1. In this appeal, the appellant claims to be a small scale manufacturer of diesel engine parts falling under Tariff Item No. 68 and other parts of motor vehicles falling under Tariff Item No. 34A. The value of the plant and machinery installed in its unit was claimed to be less than Rs. 10 lakhs and since the value of the goods falling under Tariff Item No. 68 cleared by it during any of the previous financial years did not exceed Rs. 30 lakhs, it claimed benefit of the exemption under Notification No. 89/79 whereas in respect of other parts of motor vehicles falling under Tariff Item 34A, it was contended that the same were exempted under Notification No. 99/71, dated 25-5-1971 up to 1-3-1979. However, the Department having taken the view that if the value of the goods falling under the said two Tariff Items are clubbed together, the total amount exceeds Rs. 30 lakhs, therefore, the appellant would not get the benefit of Exemption Notification No. 89/79, dated 1-3-1979. This stand of the respondent-Department was upheld by the Appellate Authorities as well as by the Tribunal. Hence this appeal.
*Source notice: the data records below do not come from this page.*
/-! ### Secured sessions (R405-R407) -/

def State.spdmSession (s : State) (i : Nat) : SpdmSession := s.hosting.sessions.getD i {}

def State.modSession (s : State) (i : Nat) (f : SpdmSession → SpdmSession) : State :=
  { s with hosting := { s.hosting with sessions := modifyAt s.hosting.sessions i f } }

/-- Secured sessions are served from step 12 of a start (19, "PCIe-E" and "PCIe"). -/
def State.securedServed (s : State) : Bool := s.doeUp && s.start.step12 && s.start.halt == .none

/-- A session's two direction keys enter its consumer slots through the WKR (R111, R117). -/
def State.keySession (s : State) (i : Nat) (k : Bytes × Bytes) : State :=
  let a := s.transfer k.1
  let b := a.1.transfer k.2
  b.1.modSession i fun x => { x with requestKey := some a.2, responseKey := some b.2 }

/-- A session's keys move on: into its data phase, or to their next generation (R405). -/
def State.rekeySession (s : State) (i : Nat) : State :=
  let x := s.spdmSession i
  let key (k : Option MaskedKey) : Bytes := (k.map (·.key)).getD []
  s.keySession i (Config.spdmKeys (key x.requestKey) (key x.responseKey))

/-- R405: a session of the four is set up: the responder's ephemeral secp384r1 share is drawn, and the key schedule runs over the
shared secret. -/
def State.exchangeKeys (s : State) (i : Nat) (exchangeData : Bytes) : State :=
  let seed := (drawBytes s.draws).drop 8
  let share := (ecPublic seed).drop 1
  let r := s.generated.agreeEc seed (4 :: exchangeData)
  let s := r.1.modSession i fun _ => { phase := 1, lastMessage := s.clock.count }
  (s.keySession i (Config.spdmKeys r.2 (exchangeData ++ share))).respondSigned 0x64 (leBytes 1 i ++ share)

/-- KEY_EXCHANGE: a share that is a point of the curve opens a free session of the four (R405). -/
def execKeyExchange (exchangeData : Bytes) (s : State) : Host.Outcome State Fault Refusal :=
  .next (s.inPhase 3 fun s =>
    if s.securedServed = false then s.spdmError 0x04
    else match s.hosting.sessions.findIdx? fun x => x.phase == 0 with
      | none => s.spdmError 0x0A
      | some i => if (ecDecode (4 :: exchangeData)).isNone then s.spdmError 0x01 else s.exchangeKeys i exchangeData)

/-- FINISH: the handshake completes with the requester's heartbeat period, or the session is dropped (R405). -/
def execFinish (i : Fin 4) (verifyOk : Bool) (heartbeatS : Byte) (s : State) : Host.Outcome State Fault Refusal :=
  .next (if s.securedServed ∧ (s.spdmSession i.val).phase = 1 then
    if verifyOk then
      ((s.rekeySession i.val).modSession i.val fun x =>
        { x with phase := 2, heartbeatS := heartbeatS.toNat, lastMessage := s.clock.count }).respond 0x65 []
    else (s.endSpdm i.val).spdmError 0x06
  else if s.doeUp then s.spdmError 0x04 else s)

/-- A secured message of an established session; it restarts the heartbeat period. -/
def State.secured (s : State) (i : Nat) (f : State → State) : State :=
  if s.securedServed ∧ (s.spdmSession i).phase = 2 then
    f (s.modSession i fun x => { x with lastMessage := s.clock.count })
  else if s.doeUp then s.spdmError 0x04 else s

/-- END_SESSION: the session's keys are cleared; IDE keys stay in use (R407). -/
def execEndSession (i : Fin 4) (s : State) : Host.Outcome State Fault Refusal :=
  .next (s.secured i.val fun s => (s.endSpdm i.val).respond 0x6C [])

/-- HEARTBEAT (R405). -/
def execHeartbeat (i : Fin 4) (s : State) : Host.Outcome State Fault Refusal :=
  .next (s.secured i.val fun s => s.respond 0x68 [])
2. It has been brought to our notice by Mr. V. Lakshmikumaran, learned Counsel for the appellant-assessee that this Court in Collector of Central Excise v. Malleable Iron & Steel Castings Co. (P) Ltd., 1998 (100) E.L.T. 8 (S.C.) has taken the view that the language of the Exemption Notification No. 89/79 is quite clear to the effect that the goods manufactured under the other Tariff Items cannot be included in the computation of the goods falling under Tariff Item 68. Similar is the view expressed by this Court in Collector of Central Excise v. Himalayan Co-op. Milk Product Union Ltd., 2000 (122) E.L.T. 327 (S.C.). We find force in the contention of Mr. Lakshmikumaran.

3. Refuting this contention, the learned Senior Counsel for the respondent-Department contended that the appellant-assessee has not followed the proper procedure and the goods manufactured under both the Tariff Items emerge out of the same machinery and, therefore, it would be difficult for them to find out which of the goods fall under which tariff item.

4. When clearances were made by the Department, the type of goods or their value is known to the Department. Therefore, there is no substance in the contention urged on behalf of the respondent-Department.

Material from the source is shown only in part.